Given the correct input, at least a month ago, it could do all of those things.
(I am not sure that attempting to enforce this within the file(1) binary is optimal... after all, even though the attack surface is much reduced, file(1) could still have a bug somewhere prior to the sandboxing. If you could do a "chpriv -write_to_disk -socket -run_external_program /bin/file" that the OS would enforce, that would be cool. Someone should create that.)
If by "open sockets" you mean open existing sockets in read-only mode, it's so that it can identify them as sockets. If by "open sockets" you mean create new sockets, I don't think it does do that:
https://github.com/threatstack/libmagic/search?utf8=%E2%9C%9...
> write to arbitrary files
It appears it only does this if running on OS/2 and investigating what's inside a compressed file. Under these conditions, a temporary file is necessary for platform-specific reasons:
https://github.com/threatstack/libmagic/blob/3dea7072b8d7e92...
https://github.com/threatstack/libmagic/blob/3dea7072b8d7e92...
It also writes to a non-arbitrary mmapped file (the magic database), because that's how such databases work; you query them by writing to them in a particular way:
https://github.com/threatstack/libmagic/blob/3dea7072b8d7e92...
> run external programs
I can't find any examples where it does that. Do you know of any?
This is what I am saying...given the right input, file(1) could do anything and everything. Yes, it's only due to a bug in file(1), but still that's kind of ridiculous.
We have all sorts of things in place to protect against other bugs (for example, segmentation faults), and there's 27 years of evidence that we need some more help.
Well, there's not code in file(1) to do that, but there's code that reads data in and makes decisions based on that data. Which means, if your attacker is more careful than the programmer was, you have possibly given that attacker a Turing machine.
All file needs to do is scan for some magic bytestrings, and optionally print the numbers at a handful of offsets. It currently does much more than that, which is why it's insecure and hard to fix.

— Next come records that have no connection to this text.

-- ==== Sys2Proof/Machine/Dma.lean ====
section
/-! DEFINITION. The DMA controller as a bus master (63_platform_memory.md R690 to R699). In single mode one event is one bus
access; in block mode one event is the whole transfer (log entry 20). -/

namespace Sys2Proof.Machine

/-- DSAn of channel `n`. -/
def dsa (n : Nat) : Nat := dmaAdr Adr.DSA0 n
/-- DDAn of channel `n`. -/
def dda (n : Nat) : Nat := dmaAdr Adr.DDA0 n
/-- R692: DCSn.RDIL, the units between two request detections. -/
def dmaInterval (code : Nat) : Nat :=
  ([0, 2, 4, 8, 12, 16, 20, 24, 28, 32, 48, 60, 64, 124, 128, 200][code]?).getD 0

/-- Units left of a detected request. -/
def dmaLeft (s : State) (n : Nat) : Nat := (s.dev.dma.left[n]?).getD 0

/-- R696: channel `n` may move a unit: a detected request still runs, or a request is there. -/
def dmaReady (s : State) (n : Nat) : Bool := dmaActive s n && (dmaLeft s n != 0 || dmaRequest s n (dmaType s n))

/-- R695: the order in which DMAC.PM serves the channels; round robin starts behind the channel served last. -/
def dmaOrder (s : State) : List Nat :=
  let d := s.dev.dma
  match field (s.ioGet Adr.DMAC) 8 2 with
  | 0 => [0, 1, 2, 3, 4, 5]
  | 1 => [0, 2, 3, 1, 4, 5]
  | 2 => [2, 0, 1, 3, 4, 5]
  | _ => ([1, 2, 3, 4].map fun i => (d.lastLow + i) % 4) ++ ([1, 2].map fun i => 4 + (d.lastHigh + i) % 2)

/-- Replace the DMAC's own state. -/
def State.setDmac (s : State) (d : Dma) : State := { s with dev := { s.dev with dma := d } }

/-- No unit is under way. -/
def dmaIdle (s : State) : State := s.setDmac { s.dev.dma with cur := none, buf := [], written := 0 }

/-- R696: channel `n` starts a unit; a new detection starts the interval and takes a latched DREQ edge. -/
def dmaStart (n : Nat) (s : State) : State :=
  let d := s.dev.dma
  let rdil := dmaInterval (field (dcs s n) 16 4)
  let fresh := dmaLeft s n == 0
  s.setDmac
    { d with
      cur := some n, buf := [], written := 0,
      left := (if fresh then d.left.setIfInBounds n (if dmaType s n = 8 then 0 else rdil) else d.left),
      dreqEdge := (if fresh && dmaType s n == 0 then d.dreqEdge &&& ~~~(1#2 <<< n) else d.dreqEdge),
      lastLow := (if n < 4 then n else d.lastLow),
      lastHigh := (if n < 4 then d.lastHigh else n - 4) }

/-- R697: an address error. -/
def dmaAddressError (n : Nat) (s : State) : State :=
  dmaIdle ((s.ioMod (dmaAdr Adr.DCS0 n) (one 4) 0).ioMod Adr.DMAC (one 2) 0)

/-- R698: a read of a FIFO port finds data there. -/
def fifoHasData (s : State) (pa : Nat) : Bool :=
  if pa = Adr.SSIDR then !s.dev.ssi.rx.isEmpty
  else if pa = Adr.AICDR then !s.dev.aic.rx.isEmpty
  else if pa = Adr.MSC_RXFIFO then s.dev.msc.transfer != .write && !s.dev.msc.fifo.isEmpty
  else if pa = Adr.URBR_UTHR_UDLLR0 then !(s.uart 0).rx.isEmpty
  else if pa = Adr.URBR_UTHR_UDLLR1 then !(s.uart 1).rx.isEmpty
  else if pa = Adr.URBR_UTHR_UDLLR2 then !(s.uart 2).rx.isEmpty
  else if pa = Adr.URBR_UTHR_UDLLR3 then !(s.uart 3).rx.isEmpty
  else true

/-- Room in the transmit queue of a UART. -/
def uartRoom (u : Uart) : Bool := decide (u.tx.length < u.capacity)

/-- R698: a write of a FIFO port finds room there. -/
def fifoHasRoom (s : State) (pa : Nat) : Bool :=
  if pa = Adr.SSIDR then decide (s.dev.ssi.tx.length < 16)
  else if pa = Adr.AICDR then decide (s.dev.aic.tx.length < 16)
  else if pa = Adr.MSC_TXFIFO then decide (s.dev.msc.fifo.length < 16)
  else if pa = Adr.URBR_UTHR_UDLLR0 then uartRoom (s.uart 0)
  else if pa = Adr.URBR_UTHR_UDLLR1 then uartRoom (s.uart 1)
  else if pa = Adr.URBR_UTHR_UDLLR2 then uartRoom (s.uart 2)
  else if pa = Adr.URBR_UTHR_UDLLR3 then uartRoom (s.uart 3)
  else true

/-- R698: the trigger value of the device behind an on-chip request type, in FIFO entries: of its receive FIFO for `rx`, else of its
transmit FIFO. `none`: the type serves no such FIFO. -/
def dmaTriggerValue (s : State) (rx : Bool) (rt : Nat) : Option Nat :=
  match rx, rt with
  | false, 14 => some 8
  | true, 15 => some (s.uart 3).trigger
  | false, 16 => some 8
  | true, 17 => some (s.uart 2).trigger
  | false, 18 => some 8
  | true, 19 => some (s.uart 1).trigger
  | false, 20 => some 8
  | true, 21 => some (s.uart 0).trigger
  | false, 22 => some (ssiTrigger (field (s.ioGet Adr.SSICR1) 10 2))
  | true, 23 => some (ssiTrigger (field (s.ioGet Adr.SSICR1) 8 2))
  | false, 24 => some (field (s.ioGet Adr.AICFR) 8 4 + 1)
  | true, 25 => some (field (s.ioGet Adr.AICFR) 12 4 + 1)
  | false, 26 => some 8
  | true, 27 => some 8
  | _, _ => none

/-- R698: one detection of channel `n` in single mode may move more entries, one an access of `w` bytes, than the trigger value of
the device's receive FIFO (`rx`) or transmit FIFO. -/
def dmaExceeds (n : Nat) (rx : Bool) (w : Nat) (s : State) : Bool :=
  let c := dcs s n
  match dmaTriggerValue s rx (dmaType s n) with
  | some k => !bit c 7 && decide (k < max 1 (dmaInterval (field c 16 4)) * (dmaUnitBytes c / w))
  | none => false

/-- R698: the access of `w` bytes at the FIFO port `pa` under- or over-runs a FIFO whose constraint the channel breaks. Where the
constraint holds, or the transfer is of another kind, an empty FIFO is read and a full one written as by the core (U37, U39,
log entry 20). -/
def dmaOverruns (n : Nat) (rx : Bool) (w pa : Nat) (s : State) : Bool :=
  dmaExceeds n rx w s && !(if rx then fifoHasData s pa else fifoHasRoom s pa)

/-- R697: an address that is misaligned to the port or that nothing answers (`target`). -/
def dmaBadAddress (pa w : Nat) (target : Route) : Bool := pa % w != 0 || target == .nothing

/-- The address of byte `i` of a unit at `a`: a port that does not increment stays at its address. -/
def dmaPortAddr (a : Nat) (inc : Bool) (i : Nat) : Nat := if inc then (a + i) % 2 ^ 32 else a

/-- A bus read of the DMAC; 16- and 8-bit samples pass AICDR at their own width, in the least significant bits (R938). -/
def dmaBusRead (w pa : Nat) (s : State) : Res (List Byte) :=
  if pa = Adr.AICDR then (busRead 4 pa s).bind fun bs s1 => .ok (s1.bytes w (s1.value bs)) s1 else busRead w pa s

/-- A bus write of the DMAC, AICDR at the width of a sample (R938). -/
def dmaBusWrite (bs : List Byte) (pa : Nat) (s : State) : Res Unit :=
  if pa = Adr.AICDR then busWrite (s.bytes 4 (s.value bs)) pa s else busWrite bs pa s

/-- The next source access of the unit. -/
def dmaRead (n : Nat) (s : State) : Res Unit :=
  let port := dmaPortBytes (dcs s n) 14
  let w := min port (dmaUnitBytes (dcs s n))
  let pa := dmaPortAddr (s.ioGet (dsa n)).toNat (bit (dcs s n) 23) s.dev.dma.buf.length
  if dmaBadAddress pa port (readRoute s pa) then .ok () (dmaAddressError n s)
  else if dmaOverruns n true w pa s then .refused .dmaTrigger
  else (dmaBusRead w pa s).bind fun bs s1 => .ok () (s1.setDmac { s1.dev.dma with buf := s1.dev.dma.buf ++ bs })

/-- R696: the unit is done. -/
def dmaFinish (n size : Nat) (s : State) : State :=
  let c := dcs s n
  let s1 := if bit c 23 then s.ioSet (dsa n) (s.ioGet (dsa n) + BitVec.ofNat 32 size) else s
  let s2 := if bit c 22 then s1.ioSet (dda n) (s1.ioGet (dda n) + BitVec.ofNat 32 size) else s1
  let tc := dmaCount s2 n - 1
  let s3 := s2.ioSet (dtc n) (BitVec.ofNat 32 tc)
  let s4 := if tc = 0 then s3.ioMod (dmaAdr Adr.DCS0 n) (one 3) 0 else s3
  dmaIdle (s4.setDmac { s4.dev.dma with left := s4.dev.dma.left.setIfInBounds n (dmaLeft s4 n - 1) })

/-- The next destination access of the unit. -/
def dmaWrite (n size : Nat) (s : State) : Res Unit :=
  let port := dmaPortBytes (dcs s n) 12
  let w := min port size
  let k := s.dev.dma.written
  let pa := dmaPortAddr (s.ioGet (dda n)).toNat (bit (dcs s n) 22) k
  if dmaBadAddress pa port (writeRoute s pa) then .ok () (dmaAddressError n s)
  else if dmaOverruns n false w pa s then .refused .dmaTrigger
  else
    (dmaBusWrite ((s.dev.dma.buf.drop k).take w) pa s).bind fun _ s1 =>
      .ok () (if size ≤ k + w then dmaFinish n size s1 else s1.setDmac { s1.dev.dma with written := k + w })

/-- One access of the unit under way on channel `n`: a unit smaller than a port is moved in one access of its own width. -/
def dmaAccess (n : Nat) (s : State) : Res Unit :=
  let size := dmaUnitBytes (dcs s n)
  if s.dev.dma.buf.length < size then dmaRead n s else dmaWrite n size s

/-- Up to `k` accesses of channel `n`, while it stays active: the whole transfer of block mode. -/
def dmaBlock (n : Nat) : Nat → State → Res Unit
  | 0, s => .ok () s
  | k + 1, s =>
    if !dmaActive s n then .ok () (dmaIdle s)
    else (dmaAccess n (if s.dev.dma.cur = some n then s else dmaStart n s)).bind fun _ s1 => dmaBlock n k s1

/-- An upper bound of the accesses of a block: at most 32 reads and 32 writes a unit, and the last look. -/
def dmaBlockBound (s : State) (n : Nat) : Nat := 64 * dmaCount s n + 1

/-- Channel `n` goes on: one access, or in block mode all of them. -/
def dmaGo (n : Nat) (s : State) : Res Unit :=
  if bit (dcs s n) 7 then dmaBlock n (dmaBlockBound s n) s
  else dmaAccess n (if s.dev.dma.cur = some n then s else dmaStart n s)

/-- One step of the DMAC. A unit whose channel has been stopped is dropped. -/
def dmaUnit (s : State) : Res Unit :=
  if !deviceRuns s .dmac then .ok () s
  else
    match s.dev.dma.cur with
    | some n => if dmaActive s n then dmaGo n s else .ok () (dmaIdle s)
    | none =>
      match (dmaOrder s).find? (dmaReady s) with
      | none => .ok () s
      | some n => dmaGo n s

end Sys2Proof.Machine
end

If you feel the command does more than it needs to, could you call out a few examples of bloated features that you would cut?
But I haven't seen anything to disagree with file being similarly problematic. A quote like
To sum up: If somebody uses 'file' in an unconstrained OS environment on untrusted inputs, and he gets pwnd in the result, then it's not a security problem, it's an incompetence problem - and IMO it should be discussed elsewhere.
does not suggest that the program is very well designed.
Scanning for byte strings with no possibility of security flaw is a solved problem.